The ministry said the incident will be investigated.
Continue Article

Earlier this year, British Defence Secretary Des Browne said that since 1990, 12 British personnel had died in so-called "friendly fire" incidents involving U.S. forces in Iraq, but that no such incidents had taken place in Afghanistan.

NATO's mission in Afghanistan has featured several friendly fire incidents since it began in 2001.

After an inquest into the death of a British soldier killed in friendly fire by two American pilots in Iraq in 2003, opposition legislators in Britain called for improvements in joint identification systems.

A U.S. army report made public in July found that friendly fire killed a Canadian soldier and an American soldier in Afghanistan in March 2006. 

In another incident on Sept. 4, 2006, a Canadian soldier was killed and 36 others were wounded when a U.S. pilot mistakenly strafed their position with machine-gun fire.

On April 18, 2002, an American F-16 fighter jet dropped a laser-guided 225-kilogram bomb near Kandahar, accidentally killing four Canadian soldiers and injuring eight others.

With files from the Associated Press


----------



## geo (24 Aug 2007)

Sigh!
My condolences to the Family, Friends & Comrades of the fallen

At ease soldiers, rest - your mission is done, we'll take it from here,
At the going down of the sun
and in the morn,
we will remember them!

CHIMO!


----------



## Bobby Rico (24 Aug 2007)

RIP troops

Friendly fire fatalities are always the hardest to accept.  Such a waste.  Thoughts go out to the families and to the pilots who have to live with the costly mistake.


----------



## freeze_time311 (24 Aug 2007)

This is a reality of war, but this happens far too often.

RIP Soldiers


----------



## mudrecceman (24 Aug 2007)

RIP for 3 more fallen soldiers, condolences to their Regimental Family and loved ones.


----------



## vonGarvin (24 Aug 2007)

Freeze said:
			
		

> This is a reality of war, but this happens far too often.
> 
> RIP Soldiers


Actually, it  happens so seldom now that when it does happen, it's noteworthy.  Still, it's a tragedy and you're right, even once is far too often.


----------



## tomahawk6 (24 Aug 2007)

Prayers for the fallen and injured soldiers.
Unfortunately in combat mistakes are made that get people killed. When you are using live ammunition and bombs its a question of when not if that an accident will happen. In a CAS situation where the bad guys may be at danger close the odds go way up. Who knows if you are calling for an airstrike the situation is probably dicey to begin with.


----------



## Colin Parkinson (24 Aug 2007)

Sigh this is not going to help keep Public support for the mission. My condolences to the families, friends and comrades.


----------



## Johnnyfive (24 Aug 2007)

The U.S. seems to have a bad track record for friendly fire incidents.


----------



## Good2Golf (24 Aug 2007)

Folks, on topic please.  Info pertaining to the incident or condolences.  Another thread can be started and the incident referred to if someone so chooses.  I posted this item for what it was, a news report of an incident in theater, not as some basis for a statement.

Regards,
*The Milnet.ca Staff*


----------



## Loachman (25 Aug 2007)

Johnnyfive said:
			
		

> The U.S. seems to have a bad track record for friendly fire incidents.

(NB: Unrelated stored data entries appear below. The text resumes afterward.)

/-- A slew ends with its remainder at zero (R93). A step is applied at its instant (R95, R96): fleet time takes it, the scales keep
running without it, targets of armed comparators and timed actions, the instant of a commit and the receiver's offset move with it, and the count and
event source 34 record it. -/
def Obligations.SlewAndStep : Prop :=
  ∀ (s : State) (dt : Nat) (d : Dev), d = s.dev.pass dt →
    (d.bit 0x22000A 0 → d.timeState ≠ 0 → d.slewLeft = 0 →
      Runs (.slewEnd dt) s (fun e => e.bit 0x22000A 0 = false ∧ e.num 0x221103 = 0 ∧ e.servo.slewTerm = 0
        ∧ e.clk.rate = clampI rLimit (d.num 0x221102) ∧ e.fleet = d.fleet
        ∧ Keeps d e [0x22000A, 0x221103] ∧ Raises d e [36] ∧ { e with servo := d.servo }.rest = d.rest))
    ∧ (d.servo.stepAt ≠ none → 2 ≤ d.timeState →
      Runs (.stepApply dt) s (fun e => e.fleet = d.fleet + d.servo.stepSize ∧ e.eng = d.eng ∧ e.servo.stepAt = none
        ∧ e.bit 0x22000A 1 = false ∧ e.nat 0x220006 = (d.nat 0x220006 + 1) % 2 ^ 32 ∧ e.num 0x220008 = d.servo.stepSize / 65536
        ∧ e.clk.base = d.clk.base ∧ e.clk.rate = d.clk.rate
        ∧ (∀ n, n < 15 → e.num (cmpKey n 2)
            = if d.bit (cmpKey n 7) 0 then max 0 (d.num (cmpKey n 2) + d.servo.stepSize / 65536) else d.num (cmpKey n 2))
        ∧ (∀ a, a < 256 → e.num (actKey a 2)
            = if d.bit (actKey a 7) 0 then max 0 (d.num (actKey a 2) + d.servo.stepSize / 65536) else d.num (actKey a 2))
        ∧ (∀ t, d.cs.instant = some (false, t) → e.cs.instant = some (false, ((t : Int) + d.servo.stepSize / 65536).toNat))
        ∧ e.eng_ = { d.eng_ with gnssC := d.eng_.gnssC + d.servo.stepSize / 65536 }
        ∧ (∀ j t, tabGet d.tasks j = some t → t.deadline ≠ 0 →
            (tabGet e.tasks j).map (·.deadline) = some ((t.deadline : Int) + d.servo.stepSize / 65536).toNat)
        ∧ Keeps d e ([0x220006, 0x220007, 0x220008, 0x22000A, 0x22000B] ++ (List.range 15).map (fun n => cmpKey n 2)
            ++ (List.range 256).map (fun a => actKey a 2))
        ∧ Raises d e [34]
        ∧ { e with servo := d.servo, pps0 := d.pps0, pps1 := d.pps1, eng_ := d.eng_, tasks := d.tasks, cars := d.cars, cs := d.cs }.rest = d.rest))

/-- The EFC offload (R91), every 2210:0D seconds: the code moves by the mean loop rate, by at most 10^-9 and within 0 to 1,048,575, and goes to the cartridge; what moves
leaves r_loop, so that fleet time is continuous. -/
def Obligations.EfcOffloadMoves : Prop :=
  ∀ (s : State) (dt : Nat) (d : Dev) (gain mean delta : Rat) (want got : Int), d = s.dev.pass dt →
    d.timeState = 2 ∨ d.timeState = 3 → d.servo.rFrom + d.nat 0x22100D * secT ≤ d.clk.now → d.cart.efcGain ≠ 0 →
    gain = (d.cart.efcGain : Rat) / 1000000000000000000 → 
    mean = ((d.servo.rSum + d.num 0x221102 * ((d.clk.now - d.servo.rAt : Nat) : Int) : Int) : Rat)
      / ((d.clk.now - d.servo.rFrom : Nat) : Rat) / 281474976710656 →
    delta = max (-1 / 1000000000) (min (1 / 1000000000) mean) → want = d.num 0x221101 + roundRat (delta / gain) →
    got = max 0 (min 1048575 want) →
    Runs (.efcOffload dt) s (fun e => e.num 0x221101 = got
      ∧ e.num 0x221102 = d.num 0x221102 - roundRat (((got - d.num 0x221101 : Int) : Rat) * gain * 281474976710656)
      ∧ e.servo.rSum = 0 ∧ e.servo.rFrom = d.clk.now ∧ e.fleet = d.fleet ∧ { kind := .efcCode, flds := [got] } ∈ e.out
      ∧ Keeps d e [0x221101, 0x221102] ∧ Raises d e (if got = want then [] else [43]) ∧ { e with servo := d.servo }.rest = d.rest)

With the bulk of the troops and aircraft in both Iraq and Afghanistan, they're bound to have the majority of incidents. Even with technological improvements since I last did any FACing, it's too easy for something to go wrong.

I got bombed by a CF5 on my FAC course in 1984. We were not in danger-close proximity to the target that we were engaging, it was not engaging us, it was in a known range (Gagetown, with Scotty Dog Woods as backdrop), and there was no urgent or highly stressful situation. Fortunately, the bomb was a thirty-three pound smoke-puff-emitting dummy. It went almost directly overhead, probably no more than ten metres to my left. It hit no more than 200 metres in front of me, and only went that far because it was going downslope. Also fortunately, the aircraft was a dual. Had it been a single-seater, it would have had two 20 mm cannon (the duals did not, due to the space taken up by the extra seat), and we usually engaged targets as close as that one with guns. Were it not for that simple twist of fate, more than a few of of my course mates and staff, a Kiowa, and assorted vehicles would have been well strafed.

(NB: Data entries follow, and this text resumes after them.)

def sl (n : Nat) := [(slotKey n 0 1, (1:Int)), (slotKey n 0 2, 5000 + (n:Int)), (slotKey n 1 1, 2)]
def B := { W ([(0x220001,3),(0x461001,1)] ++ sl 3) with clk := { dev0.clk with now := 100000000000 } }
def b2 (n : Nat) := leBytes 2 n
def b4 (n : Nat) := leBytes 4 n
def node (grp flags e : Nat) := leBytes 1 flags ++ leBytes 1 0 ++ b2 grp ++ b4 e ++ b4 0 ++ b4 0
def arc (f t cnt first len : Nat) := b2 f ++ b2 t ++ b2 0 ++ leBytes 1 0 ++ leBytes 1 cnt ++ b2 first ++ b2 0xFFFF ++ b2 0xFFFF ++ b2 1000 ++ b4
  len ++ b4 0
def seg (grp e : Nat) := b2 grp ++ b2 0 ++ b4 e
def G := ((((B.setO 0x2C1001 (node 0 3 0 ++ node 1 3 10000 ++ node 2 3 20000)).setO 0x2C1002 (arc 0 1 1 0 10000 ++ arc 1 2 1 1 10000)).setO
  0x2C1003 (seg 0 10000 ++ seg 1 10000)).setO 0x2C1004 (zeros 12) |>.setN (slotKey 3 1 1) 3).setO 0x340001 ([1] ++ zeros 31)
def tk : Task :=
  { state := 0, id := 77, prio := 3, slot := 0xFF, reason := 0, attempts := 0, cost := 0, pick := 0, drop := 2, classes := 1, fixed := false, fixSlot := 0, timed := false, pickSvc := 5, dropSvc := 5, earliest := 0, deadline := 0, warned := none }
def tj (st sl : Nat) : Task := { tk with state := st, slot := sl }
def GT (t : Task) : Dev := { G with tasks := [(4, t)] }
def GT9 := { (GT (tj 9 0xFF)).setN 0x300009 0 with clk := G.clk }
def tt : Task := { tj 7 3 with timed := true }
def xh6_0 : Dev := ((GT tt).setN (slotKey 3 0x11 1) 4)
def xh6_2 : Dev := { (GT (tj 2 0xFF)).setN 0x380101 0 with rounds := { G.rounds with due := true } }
def Rn := { G with rounds := { G.rounds with running := true, startAt := 0 } }
def V := G.setN (slotKey 3 0x11 1) 0xFFFF
def xh6_3 : Dev := (V.setCar 3 { vehicle0 with stops := 0x1E })
def xh6_4 : Dev := { (V.setN (slotKey 3 0x11 1) 4) with tasks := [(4, tj 3 3)] }
def D := V.setN 0x440201 0
def pth : Path :=
  { items := [{ arc := 0, seg := 0, kind := 0, group := 0, c0 := 0, c1 := 10000 }, { arc := 0, seg := 0, kind := 1, group := 1, c0 := 10000, c1 := 10000 }, { arc := 0, seg := 0, kind := 2, group := 1, c0 := 10000, c1 := 10000 }], arcs := [(0, 0)], grants := [], depart := 0 }
def Dp :=
  { (D.setCar 3 { vehicle0 with path := some pth, dest := some (9, 10) }) with resv := { D.resv with holds := [{ path := 3, group := 0, kind := .interval, start := -100, stop := 900000, last := 10000, arcs := [0], nodes := [], since := 0, alert := false }, { path := 3, group := 1, kind := .park, start := 100, stop := 0, last := 10000, arcs := [0], nodes := [1], since := 0, alert := false }] } }
def De := { (D.setCar 3 { vehicle0 with dest := some (9, 10) }) with pair := { D.pair with firstPerm := some 4 } }
def xh6_5 : Dev := ((Dp.setN (slotKey 3 1 1) 4).setCar 3 { (Dp.car 3) with unready := some 5 } |>.setN 0x341002 1)
def xh6_6 : Dev := ((Dp.setN (slotKey 3 0x11 2) 5))
def ackB : List Byte := telegramBytes 7 1 5003 0 9 0xFF (packed [4, 4, 4, 4, 1, 1, 2] [8, 3, 0, 0, 2, 1, 0])
def xh6_7 : Dev := { De with pair := { De.pair with firstPerm := none, inherited := [3, 4] } }
def repB : List Byte := telegramBytes 8 1 5003 0 9 0xFF (taskBody [77, 4, 0, 2, 1, 2])
def xh6_8 : Dev := { D.setN (slotKey 3 0x11 1) 4 with tasks := [(4, tj 7 3)] }
def xh6_9 : Dev := (De.setCar 3 { (De.car 3) with periods := 60000 })

theorem witness_TasksMove :
    ((G.pass 5).accepts rq 12289 1 tk.bytes (DVal.oct tk.bytes) ∧ (G.pass 5).submitReason tk.bytes = 0 ∧ tabFree (G.pass 5).tasks 1024 = some 0
      ∧ (taskOf tk.bytes).earliest ≤ (G.pass 5).fleetNs)
    ∧ (((GT (tj 2 255)).pass 5).accepts rq 12289 2 (leBytes 4 77) (DVal.num 77) ∧ List.find? (fun x => decide (x.snd.id = 77 ∧ 1 ≤ x.snd.state ∧
      x.snd.state ≤ 7)) ((GT (tj 2 255)).pass 5).tasks = some (4, tj 2 255) ∧ tabGet ((GT (tj 2 255)).pass 5).tasks 4 = some (tj 2 255) ∧ (tj 2
      255).state = 2 ∧ (tj 2 255).slot = 255)
    ∧ (((GT (tj 1 255)).pass 5).up 6 = true ∧ tabGet ((GT (tj 1 255)).pass 5).tasks 4 = some (tj 1 255) ∧ (tj 1 255).slot = 255 ∧ (tj 1
      255).state = 1 ∧ (((GT (tj 1 255)).pass 5).timeState = 0 ∨ (tj 1 255).earliest ≤ ((GT (tj 1 255)).pass 5).fleetNs))
    ∧ ((GT9.pass 5).up 6 = true ∧ tabGet (GT9.pass 5).tasks 4 = some (tj 9 255) ∧ (tj 9 255).slot = 255 ∧ 8 ≤ (tj 9 255).state ∧ (tj 9
      255).endAt + (GT9.pass 5).nat 0x300009 * secT ≤ (GT9.pass 5).clk.now)
    ∧ ((xh6_0.pass 5).up 6 = true ∧ (xh6_0.pass 5).nat (slotKey (3) 17 1) = 4 ∧ 4 ≠ 65535 ∧ tabGet (xh6_0.pass 5).tasks 4 = some tt ∧ tt.state =
      7 ∧ tt.timed = true ∧ tt.slot = 3 ∧ ((xh6_0.pass 5).car 3).v = 0 ∧ ((xh6_0.pass 5).car 3).restAt + tt.dropSvc * 100 * msT ≤ (xh6_0.pass
      5).clk.now ∧ ((xh6_0.pass 5).wants 3 = true → (xh6_0.pass 5).reachQ 3 = true)) :=
  by simp only [accepts_iff, Dev.admits]; decide +kernel

theorem witness_AuctionRounds :
    ((G.pass 5).up 6 = true ∧ (G.pass 5).rounds.startAt + (G.pass 5).nat 0x300001 * msT ≤ (G.pass 5).clk.now)
    ∧ ((xh6_2.pass 5).up 6 = true ∧ (xh6_2.pass 5).rounds.due = true ∧ (xh6_2.pass 5).rounds.running = false ∧ (xh6_2.pass 5).stopped = false ∧
      (xh6_2.pass 5).serving = true)
    ∧ ((Rn.pass 5).up 6 = true ∧ (Rn.pass 5).rounds.running = true ∧ (Rn.pass 5).rounds.bound = none ∧ (Rn.pass 5).rounds.startAt + (Rn.pass
      5).nat 0x300002 * msT ≤ (Rn.pass 5).clk.now)
    ∧ ((Rn.pass 5).up 6 = true ∧ (Rn.pass 5).rounds.running = true ∧ (Rn.pass 5).rounds.free = [] ∧ (Rn.pass 5).rounds.times = [] ∧ (∀ (n :
      Nat), n < 128 → ((Rn.pass 5).car n).target = none) ∧ (∀ (x : Nat × Machine.Task), x ∈ (Rn.pass 5).tasks → x.snd.state ≠ 6)) :=
  by decide +kernel

theorem witness_VehicleCommands :
    (1 < 65536 ∧ (V.pass 5).accepts rq (20499 + 32 * 3) 1 (vehicleWord 1 171 1) (DVal.num ↑(1 * 2 ^ 24 + 1)) ∧ (V.pass 5).nat (slotKey (3) 17 1)
      = 65535 ∧ ((V.pass 5).car 3).stops = 0)
    ∧ (1 < 65536 ∧ (xh6_3.pass 5).accepts rq (20499 + 32 * 3) 1 (vehicleWord 2 171 1) (DVal.num ↑(2 * 2 ^ 24 + 1)))
    ∧ (1 < 65536 ∧ (V.pass 5).accepts rq (20499 + 32 * 3) 1 (vehicleWord 3 171 1) (DVal.num ↑(3 * 2 ^ 24 + 1)) ∧ 1 < (V.pass 5).graph.nNodes ∧
      ((V.pass 5).car 3).path = none ∧ ((V.pass 5).car 3).track = none ∧ (V.pass 5).holdsOf 3 = [] ∧ ((V.pass 5).car 3).stops = 0)
    ∧ (1 < 65536 ∧ (xh6_4.pass 5).accepts rq (20499 + 32 * 3) 1 (vehicleWord 4 171 1) (DVal.num ↑(4 * 2 ^ 24 + 1)) ∧ (xh6_4.pass 5).nat (slotKey
      (3) 17 1) = 4 ∧ tabGet (xh6_4.pass 5).tasks 4 = some (tj 3 3) ∧ (tj 3 3).state = 3 ∧ (tj 3 3).slot = 3 ∧ ((xh6_4.pass 5).wants 3 = true →
      (xh6_4.pass 5).reachQ 3 = true)) :=
  by simp only [accepts_iff, Dev.admits]; decide +kernel

theorem witness_VehiclesDriven :
    ((∀ (j : Nat), j ≠ 3 → ((Dp.pass 12500000).car j).path = none) ∧ (Dp.pass 12500000).up 6 = true ∧ (Dp.pass 12500000).serving = true ∧
      ((Dp.pass 12500000).car 3).path.isSome = true ∧ ((Dp.pass 12500000).car 3).target = none ∧ (Dp.pass 12500000).lastOf Recur.block ≠ some
      (Dp.pass 12500000).blockNum)
    ∧ ((De.pass 5).settleHolds = De.pass 5 ∧ (De.pass 5).up 6 = true ∧ (De.pass 5).serving = true ∧ (De.pass 5).tele.newTerm = false ∧ (De.pass
      5).slotsOn = [3] ∧ ((De.pass 5).car 3).path = none ∧ (De.pass 5).up 7 = true ∧ (De.pass 5).destOf 3 = some (9, 10) ∧ (De.pass 5).wo.refAt
      = none ∧ (De.pass 5).pair.firstPerm ≠ none ∧ (De.pass 5).lastOf Recur.period ≠ some (De.pass 5).periodNum)
    ∧ ((xh6_5.pass 12500000).settleHolds = xh6_5.pass 12500000 ∧ (xh6_5.pass 12500000).up 6 = true ∧ ((xh6_5.pass 12500000).car 3).unready =
      some 5 ∧ 5 + (xh6_5.pass 12500000).nat 0x341002 * secT ≤ (xh6_5.pass 12500000).clk.now ∧ ((xh6_5.pass 12500000).car 3).path.isSome = true
      ∧ (xh6_5.pass 12500000).ready 3 = false ∧ ((xh6_5.pass 12500000).task ((xh6_5.pass 12500000).nat (slotKey (3) 17 1))).state = 0)
    ∧ ((xh6_6.pass 5).up 6 = true ∧ (xh6_6.pass 5).nat (slotKey (3) 17 2) = 5 ∧ ((xh6_6.pass 5).car 3).v = 0 ∧ ((xh6_6.pass 5).car 3).dwellAt +
      ((xh6_6.pass 5).cls ((xh6_6.pass 5).slotClass 3)).dwell * msT ≤ (xh6_6.pass 5).clk.now) :=
  ⟨⟨alone_of _ _ (by decide +kernel), by decide +kernel⟩, ⟨rfl, by decide +kernel⟩, ⟨rfl, by decide +kernel⟩, by decide +kernel⟩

It's a wonder that there are not more such incidents, and the low number is testament to the care given, effort made, and training undertaken to prevent them.


----------



## 29CARR (25 Aug 2007)

My condolences and prayers to all involved.  Such sacrifices are hard to deal with.  I hope the survivors can focus on the good work those soldiers have done and remember that their sacrifices made lives better.


----------